I used to love philosophy

By that I mean, I used to get extreme emotional and personal meaning from it. Reading, discussing, writing, thinking about anything related to philosophical ideas would put me into a kind of euphoria. This lasted about 15 years or so, a period of intense and emotional-pleasurable philosophical love.

Now, I don’t really experience that. My emotions have somewhat reduced or reclined away from this euphoric peak of thinking. I still enjoy and value philosophy, but the actual emotional pleasure is all but gone.

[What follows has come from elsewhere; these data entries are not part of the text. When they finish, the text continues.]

-- ==== Sys2Proof/Machine/FloatInstr.lean ====
section
/-! DEFINITION. The floating-point, conversion and packed instructions (04_compute_instructions.md R99 to R106). -/

namespace Sys2Proof.Machine

open Sys2Proof

/-! ### Encodings (R101) -/

/-- vd, va, vb of the type FTYPE names; FC is Q. -/
def fpSpec2 (f : FWord) (ok : List Nat) (rounds : Bool) (qBits : Nat) : OpSpec :=
  let g := Gen.src (typeOfFp f)
  { fd := .dest g, fa := .source g, fb := .source g, fc := .quals, qBits := qBits, typing := .fp ok rounds }

/-- vd, va, vb, vc of the type FTYPE names. -/
def fpSpec3 (f : FWord) (ok : List Nat) : OpSpec :=
  let g := Gen.src (typeOfFp f)
  { fd := .dest g, fa := .source g, fb := .source g, fc := .source g, typing := .fp ok true }

/-- vd, va of the type FTYPE names. -/
def fpSpec1 (f : FWord) (ok : List Nat) (rounds : Bool) : OpSpec :=
  let g := Gen.src (typeOfFp f)
  { fd := .dest g, fa := .source g, fc := .quals, typing := .fp ok rounds }

/-- The format of a word's type, `.f32` where FTYPE names no scalar one. -/
def fmtOfFp (f : FWord) : Fmt := (fmtOf (typeOfFp f)).getD fmtF32

/-- The element format of a word's packed type. -/
def packedFmt (f : FWord) : Fmt := match packedOf (typeOfFp f) with
  | some (t, _) => t
  | none => fmtBf16

/-- The packed 16-bit types of R101. -/
def typesPacked : List Nat := [22, 23]

/-! ### Shared forms -/

/-- Two sources and one rounded result (R102). -/
def runFp2 (f : FWord) (s : State) (op : Fmt → Bool → Rnd → Nat → Nat → Nat) : Host.Outcome State Fault Refusal :=
  let ty := typeOfFp f
  runLanes (fpSpec2 f typesF true 0) f s ty (fun t e l =>
    op (fmtOfFp f) (t.ftz e) (t.roundMode e f.rnd 0) (t.value e ty f.fa l) (t.value e ty f.fb l))

/-- One source and one rounded result (R102, R105). -/
def runFp1 (f : FWord) (s : State) (op : Fmt → Bool → Rnd → Nat → Nat) : Host.Outcome State Fault Refusal :=
  let ty := typeOfFp f
  runLanes (fpSpec1 f typesF true) f s ty (fun t e l =>
    op (fmtOfFp f) (t.ftz e) (t.roundMode e f.rnd 0) (t.value e ty f.fa l))

/-- fmin and fmax (R103). -/
def runMinMax (f : FWord) (s : State) (useMax : Bool) : Host.Outcome State Fault Refusal :=
  let ty := typeOfFp f
  runLanes (fpSpec2 f typesF false 1) f s ty (fun t e l =>
    fMinMax (fmtOfFp f) (t.ftz e) useMax (bitOf f.q 0) (t.value e ty f.fa l) (t.value e ty f.fb l))

/-- The approximations (R105). -/
def runApprox (f : FWord) (s : State) (op : Nat → Nat) : Host.Outcome State Fault Refusal :=
  let ty := typeOfFp f
  runLanes (fpSpec1 f [13, 14, 15] false) f s ty (fun t e l => approx op ty (t.ftz e) (t.value e ty f.fa l))

/-- A packed operation of two sources (R102): FTZ does not apply. -/
def runPacked2 (f : FWord) (s : State) (op : Fmt → Bool → Rnd → Nat → Nat → Nat) : Host.Outcome State Fault Refusal :=
  let ty := typeOfFp f
  runLanes (fpSpec2 f typesPacked true 0) f s ty (fun t e l =>
    packed2 (fun a b _ => op (packedFmt f) false (t.roundMode e f.rnd 0) a b) (t.value e ty f.fa l) (t.value e ty f.fb l) 0)

/-- The encoding rules of dot2 and dot4 (R106). -/
def dotSpec (f : FWord) (ok : List Nat) : OpSpec :=
  { fpSpec3 f ok with fd := .dest (Gen.src 13), fc := .source (Gen.src 13) }

/-- dot2 and dot4 (R106). -/
def runDot (f : FWord) (s : State) (ok : List Nat) (n : Nat) : Host.Outcome State Fault Refusal :=
  let ty := typeOfFp f
  runLanes (dotSpec f ok) f s 13 (fun t e l =>
    fDot (packedFmt f) n (t.ftz e) (t.roundMode e f.rnd 0) (t.value e ty f.fa l) (t.value e ty f.fb l)
      (t.value e 13 f.fc l))

/-! ### fcvt (R99) -/

/-- The target and source type codes of an fcvt, and its element select. -/
def cvtTypes (f : FWord) : Nat × Nat × Nat :=
  match ftypeCode f.ftype with
  | some t => (t, bitsOf f.q 4 0, bitsOf f.q 7 6)
  | none => (bitsOf f.q 4 0, 12 + bitsOf f.q 6 5, 0)

/-- The range of a scalar or packed element type: mantissa bits, the exponent of its least unit, its greatest exponent. -/
def rangeOf (code : Nat) : Option (Nat × Int × Int) :=
  let of (t : Fmt) : Nat × Int × Int :=
    (t.M, 1 - (t.bias : Int) - t.M, (t.maxCode / 2 ^ t.M : Nat) - (t.bias : Int))
  match fmtOf code, packedOf code with
  | some t, _ => some (of t)
  | none, some (t, _) => some (of t)
  | none, none => if code = 21 then some (0, -127, 127) else none

/-- The target represents every value of the source. -/
def widening (target source : Nat) : Bool :=
  match rangeOf target, rangeOf source with
  | some (m, lo, hi), some (m2, lo2, hi2) => decide (m2 ≤ m) && decide (lo ≤ lo2) && decide (hi2 ≤ hi)
  | _, _ => false

/-- An accepted pair of types with its element select. -/
def cvtOk (target source el : Nat) : Bool :=
  if typesF.contains target then
    if 12 ≤ source && source ≤ 21 then target != source && el == 0
    else if source = 22 || source = 23 then decide (el ≤ 1)
    else source == 24
  else if target = 22 || target = 23 then
    if source = 13 then el == 0
    else if source = 22 || source = 23 then target != source && el == 0
    else source == 24 && decide (el ≤ 1)
  else if target = 24 then (source == 13 || source == 22 || source == 23) && el == 0
  else decide (16 ≤ target) && decide (target ≤ 21) && typesF.contains source

/-- The source operand of an accepted pair. -/
def cvtSource (target source : Nat) : Gen :=
  if (target = 22 || target = 23) && source = 13 then Gen.vOnly 13 2 2
  else if target = 24 && source = 13 then Gen.vOnly 13 4 4
  else if target = 24 then Gen.vOnly source 2 2
  else Gen.src source

/-- The encoding of fcvt. -/
def cvtSpec (f : FWord) : OpSpec :=
  let (target, source, el) := cvtTypes f
  let inQ := (ftypeCode f.ftype).isNone
  let wide := widening target source
  { fd := .dest (Gen.src target), fa := .source (cvtSource target source), fc := .quals, qBits := 511, typing := .own
    reserved := decide (6 ≤ f.rnd) || decide (25 ≤ bitsOf f.q 4 0) || (if inQ then bitOf f.q 7 else bitOf f.q 5) ||
      (wide && (decide (f.rnd ≠ 0) || bitOf f.q 8))
    illegal := !cvtOk target source el || (inQ && (decide (target < 16) || decide (21 < target))) }

/-- The exact values of the source elements that an fcvt converts in a lane, in element order. -/
def State.cvtValues (s : State) (e : Env) (f : FWord) (l : Nat) : List FVal :=
  let (target, source, el) := cvtTypes f
  let reg (i : Nat) : Nat := match srcOf f.fa with
    | .v n => (s.vreg e (n + i) l).toNat
    | _ => 0
  let elem (t : Fmt) (x j : Nat) : FVal := t.decode (x / 2 ^ (t.width * j) % 2 ^ t.width)
  match packedOf target, packedOf source with
  | none, none => match fmtOf source with
    | some t => [t.decode (s.value e source f.fa l)]
    | none => [decodeE8m0 (s.value e source f.fa l)]
  | none, some (t, _) => [elem t (s.value e source f.fa l) el]
  | some (_, n), none => (List.range n).map (fun i => fmtF32.decode (reg i))
  | some (_, 2), some (t, 2) => (List.range 2).map (elem t (s.value e source f.fa l))
  | some (_, 2), some (t, _) => (List.range 2).map (fun j => elem t (s.value e source f.fa l) (2 * el + j))
  | some _, some (t, _) => (List.range 4).map (fun j => elem t (reg (j / 2)) (j % 2))

/-- The result of an fcvt in a lane: each element converted on its own, with draw `j` for element j. -/
def State.cvtResult (s : State) (e : Env) (f : FWord) (l : Nat) : Nat :=
  let (target, _, _) := cvtTypes f
  let key := s.srKeyOf e.key l
  let c := s.convOf e.key l
  let md (j : Nat) : Rnd := s.roundMode e f.rnd (srDraw key ((c + j) % 2 ^ 32))
  let one (x : FVal) (j : Nat) : Nat :=
    match packedOf target, fmtOf target with
    | some (t, _), _ => convert t x (md j) (bitOf f.q 8) * 2 ^ (t.width * j)
    | none, some t => convert t x (md j) (bitOf f.q 8)
    | none, none => convertE8m0 x (md j) (bitOf f.q 8)
  ((s.cvtValues e f l).zipIdx.map (fun (x, j) => one x j)).foldl (· + ·) 0

/-- fcvt (R99): a stochastic conversion also takes its draws from the counters of its lanes (R42). -/
def execFcvt (f : FWord) (s : State) : Host.Outcome State Fault Refusal :=
  let (target, _, _) := cvtTypes f
  let n := match packedOf target with
    | some (_, k) => k
    | none => 1
  runPlain (cvtSpec f) f s (fun e t =>
    let u := t.writeLanes e target (t.cvtResult e f)
    if f.rnd = 4 then e.resultLanes.foldl (fun v l => v.convAdd e.key l n) u else u)

/-! ### Meanings -/

/-- fadd (R102). -/
def execFadd (f : FWord) (s : State) : Host.Outcome State Fault Refusal := runFp2 f s fAdd
/-- fsub (R102). -/
def execFsub (f : FWord) (s : State) : Host.Outcome State Fault Refusal := runFp2 f s fSub
/-- fmul (R102). -/
def execFmul (f : FWord) (s : State) : Host.Outcome State Fault Refusal := runFp2 f s fMul

/-- fma (R102). -/
def execFma (f : FWord) (s : State) : Host.Outcome State Fault Refusal :=
  let ty := typeOfFp f
  runLanes (fpSpec3 f typesF) f s ty (fun t e l =>
    fFma (fmtOfFp f) (t.ftz e) (t.roundMode e f.rnd 0) (t.value e ty f.fa l) (t.value e ty f.fb l) (t.value e ty f.fc l))

/-- fmin (R103). -/
def execFmin (f : FWord) (s : State) : Host.Outcome State Fault Refusal := runMinMax f s false
/-- fmax (R103). -/
def execFmax (f : FWord) (s : State) : Host.Outcome State Fault Refusal := runMinMax f s true

/-- The encoding rules of fcmp (R104). -/
def fcmpSpec (f : FWord) : OpSpec := { fpSpec2 f typesF false 7 with fd := .pred 1 }

/-- fcmp (R104). -/
def execFcmp (f : FWord) (s : State) : Host.Outcome State Fault Refusal :=
  let ty := typeOfFp f
  runPreds (fcmpSpec f) f s (fun t e l =>
    fCmp (fmtOfFp f) (t.ftz e) f.q (t.value e ty f.fa l) (t.value e ty f.fb l))

/-- The encoding rules of fcls (R104). -/
def fclsSpec (f : FWord) : OpSpec := { fpSpec1 f typesF false with fd := .pred 1, qBits := 511 }

/-- fcls (R104): reads raw bits, so FTZ does not apply. -/
def execFcls (f : FWord) (s : State) : Host.Outcome State Fault Refusal :=
  let ty := typeOfFp f
  runPreds (fclsSpec f) f s (fun t e l =>
    bitOf f.q (fClass (fmtOfFp f) (t.value e ty f.fa l)))

/-- frcp (R105). -/
def execFrcp (f : FWord) (s : State) : Host.Outcome State Fault Refusal := runFp1 f s fRcp
/-- frsq (R105). -/
def execFrsq (f : FWord) (s : State) : Host.Outcome State Fault Refusal := runApprox f s frsq32
/-- fsqrt (R105). -/
def execFsqrt (f : FWord) (s : State) : Host.Outcome State Fault Refusal := runFp1 f s fSqrt
/-- fexp2 (R105). -/
def execFexp2 (f : FWord) (s : State) : Host.Outcome State Fault Refusal := runApprox f s fexp2_32
/-- flog2 (R105). -/
def execFlog2 (f : FWord) (s : State) : Host.Outcome State Fault Refusal := runApprox f s flog2_32
/-- fsin (R105). -/
def execFsin (f : FWord) (s : State) : Host.Outcome State Fault Refusal := runApprox f s fsin32
/-- fcos (R105). -/
def execFcos (f : FWord) (s : State) : Host.Outcome State Fault Refusal := runApprox f s fcos32
/-- ftanh (R105). -/
def execFtanh (f : FWord) (s : State) : Host.Outcome State Fault Refusal := runApprox f s ftanh32
/-- frnd (R102). -/
def execFrnd (f : FWord) (s : State) : Host.Outcome State Fault Refusal := runFp1 f s fRnd

/-- The encoding rules of fscl (R102). -/
def fsclSpec (f : FWord) : OpSpec := { fpSpec2 f typesF true 0 with fb := .source (Gen.src 2) }

/-- fscl (R102): the power is a 32-bit signed operand. -/
def execFscl (f : FWord) (s : State) : Host.Outcome State Fault Refusal :=
  let ty := typeOfFp f
  runLanes (fsclSpec f) f s ty (fun t e l =>
    fScl (fmtOfFp f) (t.ftz e) (t.roundMode e f.rnd 0) (t.value e ty f.fa l) (signedOf 32 (t.value e 2 f.fb l)))

/-- dot2 (R106). -/
def execDot2 (f : FWord) (s : State) : Host.Outcome State Fault Refusal := runDot f s typesPacked 2
/-- dot4 (R106). -/
def execDot4 (f : FWord) (s : State) : Host.Outcome State Fault Refusal := runDot f s [24] 4

/-- pfma (R102). -/
def execPfma (f : FWord) (s : State) : Host.Outcome State Fault Refusal :=
  let ty := typeOfFp f
  runLanes (fpSpec3 f typesPacked) f s ty (fun t e l =>
    packed2 (fFma (packedFmt f) false (t.roundMode e f.rnd 0)) (t.value e ty f.fa l) (t.value e ty f.fb l)
      (t.value e ty f.fc l))

/-- padd (R102). -/
def execPadd (f : FWord) (s : State) : Host.Outcome State Fault Refusal := runPacked2 f s fAdd
/-- pmul (R102). -/
def execPmul (f : FWord) (s : State) : Host.Outcome State Fault Refusal := runPacked2 f s fMul

/-- pmax (R103). -/
def execPmax (f : FWord) (s : State) : Host.Outcome State Fault Refusal :=
  let ty := typeOfFp f
  runLanes (fpSpec2 f typesPacked false 1) f s ty (fun t e l =>
    packed2 (fun a b _ => fMinMax (packedFmt f) false true (bitOf f.q 0) a b) (t.value e ty f.fa l) (t.value e ty f.fb l) 0)

end Sys2Proof.Machine
end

I am not sure why this is. There are several possibilities:

  1. A natural decline over time due to getting older
  2. Over-saturation or desensitization over time
  3. Too many negative and depressing encounters with idiots, trolls, pseudo-thinkers causing my positive feelings to fade
  4. No one on my level to discuss and share in philosophy with
  5. Moving on from philosophy to other things of importance
  6. Excess alcohol drinking over most of that same 15 year period, leading to some kind of brain damage

Or it could be that all of these are impacting it in their own ways. Whatever the reasons are, I miss that euphoric thrill of meaning that occurs simply from actively pursuing truth for its own sake. And now that I don’t feel this as much anymore I can understand why most people don’t care about pursuing truth for its own sake. They get no reward, no benefit, it doesn’t even make them feel happy or good. So why would they do it? Maybe they do it a bit out of some kind of sense of obligation or responsibility to know truths from falsehoods, but beyond that it can’t become a driving force in their lives.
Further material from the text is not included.